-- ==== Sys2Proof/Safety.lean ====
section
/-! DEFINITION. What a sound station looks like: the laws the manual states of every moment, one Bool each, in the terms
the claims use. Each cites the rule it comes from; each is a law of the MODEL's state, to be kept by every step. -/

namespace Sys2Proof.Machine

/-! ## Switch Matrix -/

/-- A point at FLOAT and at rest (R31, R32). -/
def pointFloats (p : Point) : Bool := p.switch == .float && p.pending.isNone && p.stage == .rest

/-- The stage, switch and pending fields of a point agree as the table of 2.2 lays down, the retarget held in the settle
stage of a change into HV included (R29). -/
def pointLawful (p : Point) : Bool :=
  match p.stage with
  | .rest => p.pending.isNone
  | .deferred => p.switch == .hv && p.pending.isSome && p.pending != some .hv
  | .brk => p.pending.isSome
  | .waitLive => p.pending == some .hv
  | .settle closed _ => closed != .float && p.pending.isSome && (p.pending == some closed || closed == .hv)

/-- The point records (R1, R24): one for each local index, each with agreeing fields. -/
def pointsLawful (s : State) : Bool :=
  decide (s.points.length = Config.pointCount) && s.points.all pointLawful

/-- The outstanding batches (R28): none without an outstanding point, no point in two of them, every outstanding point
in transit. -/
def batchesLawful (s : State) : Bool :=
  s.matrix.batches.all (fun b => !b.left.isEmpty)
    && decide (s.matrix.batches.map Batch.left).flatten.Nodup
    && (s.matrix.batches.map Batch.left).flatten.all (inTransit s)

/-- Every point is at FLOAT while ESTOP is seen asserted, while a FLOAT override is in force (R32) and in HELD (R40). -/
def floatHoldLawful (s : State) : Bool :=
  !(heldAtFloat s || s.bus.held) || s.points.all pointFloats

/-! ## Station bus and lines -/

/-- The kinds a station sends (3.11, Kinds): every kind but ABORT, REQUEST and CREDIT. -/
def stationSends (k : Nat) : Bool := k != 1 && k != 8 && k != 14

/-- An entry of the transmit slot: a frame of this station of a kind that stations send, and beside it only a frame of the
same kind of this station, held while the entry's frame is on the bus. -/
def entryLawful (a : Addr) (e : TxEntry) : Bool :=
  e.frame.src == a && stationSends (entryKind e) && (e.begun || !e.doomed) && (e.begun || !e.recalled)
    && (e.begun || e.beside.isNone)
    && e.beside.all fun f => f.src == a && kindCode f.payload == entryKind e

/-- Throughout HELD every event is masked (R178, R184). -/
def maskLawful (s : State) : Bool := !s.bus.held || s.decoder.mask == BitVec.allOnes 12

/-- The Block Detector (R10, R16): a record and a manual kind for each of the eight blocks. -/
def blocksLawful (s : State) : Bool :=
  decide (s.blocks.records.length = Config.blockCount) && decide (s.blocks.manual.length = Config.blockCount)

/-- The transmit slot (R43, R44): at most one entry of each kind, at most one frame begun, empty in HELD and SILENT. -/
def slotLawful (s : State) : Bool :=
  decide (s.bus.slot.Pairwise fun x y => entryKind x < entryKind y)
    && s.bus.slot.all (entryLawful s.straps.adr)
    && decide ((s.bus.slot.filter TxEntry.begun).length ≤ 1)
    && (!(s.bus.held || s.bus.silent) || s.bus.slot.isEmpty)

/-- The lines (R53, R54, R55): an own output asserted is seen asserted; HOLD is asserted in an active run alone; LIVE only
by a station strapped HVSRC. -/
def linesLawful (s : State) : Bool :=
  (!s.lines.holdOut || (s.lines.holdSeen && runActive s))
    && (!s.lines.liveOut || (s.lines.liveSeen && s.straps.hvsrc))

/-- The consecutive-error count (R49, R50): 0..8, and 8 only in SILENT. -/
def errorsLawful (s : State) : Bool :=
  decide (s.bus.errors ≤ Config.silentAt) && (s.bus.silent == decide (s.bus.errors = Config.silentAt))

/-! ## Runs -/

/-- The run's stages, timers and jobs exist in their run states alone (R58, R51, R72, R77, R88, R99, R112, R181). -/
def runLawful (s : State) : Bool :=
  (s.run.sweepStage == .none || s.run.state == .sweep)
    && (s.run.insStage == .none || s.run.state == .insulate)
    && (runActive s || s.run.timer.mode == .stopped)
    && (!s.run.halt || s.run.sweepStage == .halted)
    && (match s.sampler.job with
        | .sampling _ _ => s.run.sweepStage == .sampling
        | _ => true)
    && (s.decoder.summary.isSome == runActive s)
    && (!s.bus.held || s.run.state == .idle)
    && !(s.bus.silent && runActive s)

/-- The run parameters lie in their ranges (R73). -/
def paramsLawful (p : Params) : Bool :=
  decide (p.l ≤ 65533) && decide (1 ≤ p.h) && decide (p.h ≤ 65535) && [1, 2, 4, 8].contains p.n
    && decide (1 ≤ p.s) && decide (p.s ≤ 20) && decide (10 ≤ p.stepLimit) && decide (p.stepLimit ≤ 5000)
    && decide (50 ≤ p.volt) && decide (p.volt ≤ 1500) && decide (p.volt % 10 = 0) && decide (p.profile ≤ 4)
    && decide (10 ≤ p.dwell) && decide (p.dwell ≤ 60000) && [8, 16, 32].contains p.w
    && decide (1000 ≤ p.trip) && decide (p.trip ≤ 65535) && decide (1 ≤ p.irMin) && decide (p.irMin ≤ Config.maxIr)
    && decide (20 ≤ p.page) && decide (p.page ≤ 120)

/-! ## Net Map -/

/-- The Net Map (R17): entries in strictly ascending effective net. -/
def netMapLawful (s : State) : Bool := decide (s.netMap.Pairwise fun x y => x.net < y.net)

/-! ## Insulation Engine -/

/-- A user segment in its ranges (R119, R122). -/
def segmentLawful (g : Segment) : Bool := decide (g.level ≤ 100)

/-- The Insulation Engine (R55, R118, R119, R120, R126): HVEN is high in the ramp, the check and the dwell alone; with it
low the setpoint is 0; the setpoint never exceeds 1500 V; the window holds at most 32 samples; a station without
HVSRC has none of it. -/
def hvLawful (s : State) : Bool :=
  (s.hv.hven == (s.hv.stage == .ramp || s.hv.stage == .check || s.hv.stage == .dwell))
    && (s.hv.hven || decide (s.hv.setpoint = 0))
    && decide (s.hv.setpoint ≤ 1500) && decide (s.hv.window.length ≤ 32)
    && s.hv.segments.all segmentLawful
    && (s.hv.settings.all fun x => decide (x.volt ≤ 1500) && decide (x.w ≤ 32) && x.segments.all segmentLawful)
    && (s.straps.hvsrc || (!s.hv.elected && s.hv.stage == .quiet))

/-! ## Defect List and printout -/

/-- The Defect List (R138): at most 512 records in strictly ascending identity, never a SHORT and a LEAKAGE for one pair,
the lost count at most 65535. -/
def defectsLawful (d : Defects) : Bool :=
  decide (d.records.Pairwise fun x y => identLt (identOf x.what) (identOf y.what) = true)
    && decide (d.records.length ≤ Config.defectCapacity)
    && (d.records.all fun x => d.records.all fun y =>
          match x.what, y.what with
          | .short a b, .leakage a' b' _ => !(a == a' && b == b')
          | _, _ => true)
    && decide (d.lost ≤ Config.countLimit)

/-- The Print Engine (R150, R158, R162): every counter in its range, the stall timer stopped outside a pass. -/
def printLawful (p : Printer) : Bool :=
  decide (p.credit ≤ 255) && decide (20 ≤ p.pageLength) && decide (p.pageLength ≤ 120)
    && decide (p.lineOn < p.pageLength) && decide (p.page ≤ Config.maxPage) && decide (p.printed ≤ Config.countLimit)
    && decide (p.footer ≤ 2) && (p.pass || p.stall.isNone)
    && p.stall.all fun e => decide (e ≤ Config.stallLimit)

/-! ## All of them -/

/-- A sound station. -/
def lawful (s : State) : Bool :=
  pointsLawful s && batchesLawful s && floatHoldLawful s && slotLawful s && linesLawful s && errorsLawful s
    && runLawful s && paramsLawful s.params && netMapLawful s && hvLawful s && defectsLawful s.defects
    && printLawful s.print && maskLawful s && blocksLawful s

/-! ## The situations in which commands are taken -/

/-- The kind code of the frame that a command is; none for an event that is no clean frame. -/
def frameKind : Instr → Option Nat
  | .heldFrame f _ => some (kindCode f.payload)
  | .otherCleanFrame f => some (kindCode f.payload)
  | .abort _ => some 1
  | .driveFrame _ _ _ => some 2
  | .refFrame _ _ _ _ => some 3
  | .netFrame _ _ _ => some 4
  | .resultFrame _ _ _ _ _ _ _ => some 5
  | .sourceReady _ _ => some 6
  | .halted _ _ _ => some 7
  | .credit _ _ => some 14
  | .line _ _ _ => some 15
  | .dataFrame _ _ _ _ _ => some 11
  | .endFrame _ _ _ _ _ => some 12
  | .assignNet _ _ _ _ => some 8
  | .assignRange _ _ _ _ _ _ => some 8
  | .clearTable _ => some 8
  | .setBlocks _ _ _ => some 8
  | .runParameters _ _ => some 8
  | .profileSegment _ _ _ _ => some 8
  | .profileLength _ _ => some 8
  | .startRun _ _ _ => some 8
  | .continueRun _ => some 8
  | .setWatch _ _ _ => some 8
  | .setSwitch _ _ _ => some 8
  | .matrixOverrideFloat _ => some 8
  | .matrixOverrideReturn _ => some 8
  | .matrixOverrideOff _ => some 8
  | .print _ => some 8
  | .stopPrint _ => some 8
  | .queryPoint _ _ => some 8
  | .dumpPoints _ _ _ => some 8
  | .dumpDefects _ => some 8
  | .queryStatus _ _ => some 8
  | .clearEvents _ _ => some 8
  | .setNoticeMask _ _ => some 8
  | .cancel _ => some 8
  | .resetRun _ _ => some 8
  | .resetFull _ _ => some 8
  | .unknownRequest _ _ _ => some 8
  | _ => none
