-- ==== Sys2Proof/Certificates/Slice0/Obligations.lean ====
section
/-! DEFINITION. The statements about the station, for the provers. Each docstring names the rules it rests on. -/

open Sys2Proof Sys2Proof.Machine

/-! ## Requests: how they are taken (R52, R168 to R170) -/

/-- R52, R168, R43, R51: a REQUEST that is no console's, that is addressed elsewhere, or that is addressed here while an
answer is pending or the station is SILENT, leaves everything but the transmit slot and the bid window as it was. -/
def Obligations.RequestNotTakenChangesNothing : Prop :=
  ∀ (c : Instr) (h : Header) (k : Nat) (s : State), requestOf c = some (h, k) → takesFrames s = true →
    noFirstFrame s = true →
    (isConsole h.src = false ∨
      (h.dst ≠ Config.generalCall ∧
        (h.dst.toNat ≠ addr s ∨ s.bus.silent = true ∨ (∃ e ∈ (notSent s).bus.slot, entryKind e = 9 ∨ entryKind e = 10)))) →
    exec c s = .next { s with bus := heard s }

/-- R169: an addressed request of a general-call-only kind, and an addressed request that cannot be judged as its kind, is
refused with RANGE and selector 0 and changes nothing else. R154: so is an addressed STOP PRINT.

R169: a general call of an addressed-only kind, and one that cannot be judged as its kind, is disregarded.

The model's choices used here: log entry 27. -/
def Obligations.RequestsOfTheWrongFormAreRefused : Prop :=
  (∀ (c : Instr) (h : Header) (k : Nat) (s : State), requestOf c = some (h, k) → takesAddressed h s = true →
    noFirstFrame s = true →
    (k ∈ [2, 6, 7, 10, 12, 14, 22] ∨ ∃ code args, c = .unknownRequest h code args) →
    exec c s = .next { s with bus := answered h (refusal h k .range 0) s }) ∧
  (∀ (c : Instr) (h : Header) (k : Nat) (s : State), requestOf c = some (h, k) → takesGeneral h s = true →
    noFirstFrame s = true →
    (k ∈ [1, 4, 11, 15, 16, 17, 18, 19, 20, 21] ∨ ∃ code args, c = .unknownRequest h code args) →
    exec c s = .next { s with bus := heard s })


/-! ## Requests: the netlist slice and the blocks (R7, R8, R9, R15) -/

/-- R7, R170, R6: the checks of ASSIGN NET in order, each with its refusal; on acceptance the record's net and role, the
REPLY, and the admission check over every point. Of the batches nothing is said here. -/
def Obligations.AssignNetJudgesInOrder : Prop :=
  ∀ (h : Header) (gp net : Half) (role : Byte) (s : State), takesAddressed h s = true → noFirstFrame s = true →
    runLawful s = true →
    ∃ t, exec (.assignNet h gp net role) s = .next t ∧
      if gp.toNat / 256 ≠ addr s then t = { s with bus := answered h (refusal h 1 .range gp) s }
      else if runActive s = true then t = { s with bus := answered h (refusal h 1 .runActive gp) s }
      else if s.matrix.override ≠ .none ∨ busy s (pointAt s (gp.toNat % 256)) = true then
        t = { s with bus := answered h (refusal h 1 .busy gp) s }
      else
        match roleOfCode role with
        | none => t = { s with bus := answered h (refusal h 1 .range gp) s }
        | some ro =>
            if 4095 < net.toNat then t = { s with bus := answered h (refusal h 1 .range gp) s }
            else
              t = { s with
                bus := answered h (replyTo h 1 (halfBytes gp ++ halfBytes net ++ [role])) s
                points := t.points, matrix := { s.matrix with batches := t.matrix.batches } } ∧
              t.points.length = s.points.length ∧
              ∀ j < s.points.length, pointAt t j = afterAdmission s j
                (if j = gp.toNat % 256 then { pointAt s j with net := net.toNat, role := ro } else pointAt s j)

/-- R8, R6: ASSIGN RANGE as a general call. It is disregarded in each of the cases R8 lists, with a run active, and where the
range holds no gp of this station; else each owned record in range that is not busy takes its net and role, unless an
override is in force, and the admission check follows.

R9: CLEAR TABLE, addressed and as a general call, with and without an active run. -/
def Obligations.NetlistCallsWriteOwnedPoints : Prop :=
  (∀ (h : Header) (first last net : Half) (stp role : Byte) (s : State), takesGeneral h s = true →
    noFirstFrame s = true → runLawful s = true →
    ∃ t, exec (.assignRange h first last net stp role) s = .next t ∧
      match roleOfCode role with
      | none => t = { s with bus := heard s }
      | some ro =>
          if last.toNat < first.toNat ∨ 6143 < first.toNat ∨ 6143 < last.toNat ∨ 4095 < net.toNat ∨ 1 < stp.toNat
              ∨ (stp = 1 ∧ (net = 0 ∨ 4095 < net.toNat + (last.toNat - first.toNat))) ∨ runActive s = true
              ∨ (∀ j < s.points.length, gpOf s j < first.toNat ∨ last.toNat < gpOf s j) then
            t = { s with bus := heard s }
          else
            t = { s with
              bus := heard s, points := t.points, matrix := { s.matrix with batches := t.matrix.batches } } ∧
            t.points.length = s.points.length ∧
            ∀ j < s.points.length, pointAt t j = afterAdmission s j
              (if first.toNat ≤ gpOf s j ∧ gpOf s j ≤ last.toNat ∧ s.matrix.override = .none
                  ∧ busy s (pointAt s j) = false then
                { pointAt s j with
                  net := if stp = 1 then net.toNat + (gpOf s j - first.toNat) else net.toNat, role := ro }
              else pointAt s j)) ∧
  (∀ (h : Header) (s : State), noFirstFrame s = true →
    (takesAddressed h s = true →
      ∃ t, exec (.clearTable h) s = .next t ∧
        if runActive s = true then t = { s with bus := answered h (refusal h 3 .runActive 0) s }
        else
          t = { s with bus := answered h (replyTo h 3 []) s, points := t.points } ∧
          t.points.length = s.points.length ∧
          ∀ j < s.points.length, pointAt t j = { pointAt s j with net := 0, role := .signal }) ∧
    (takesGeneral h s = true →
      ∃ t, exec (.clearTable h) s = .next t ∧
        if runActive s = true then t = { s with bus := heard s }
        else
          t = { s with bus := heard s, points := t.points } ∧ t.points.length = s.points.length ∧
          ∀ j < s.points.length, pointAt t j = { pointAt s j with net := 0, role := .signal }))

■ ■ ■ ■ ■

**Task details**: Where the string "entryLawful" turns up in a line of the data above, copy that whole line.

**Reply to the exercise**:
def entryLawful (a : Addr) (e : TxEntry) : Bool :=
    && s.bus.slot.all (entryLawful s.straps.adr)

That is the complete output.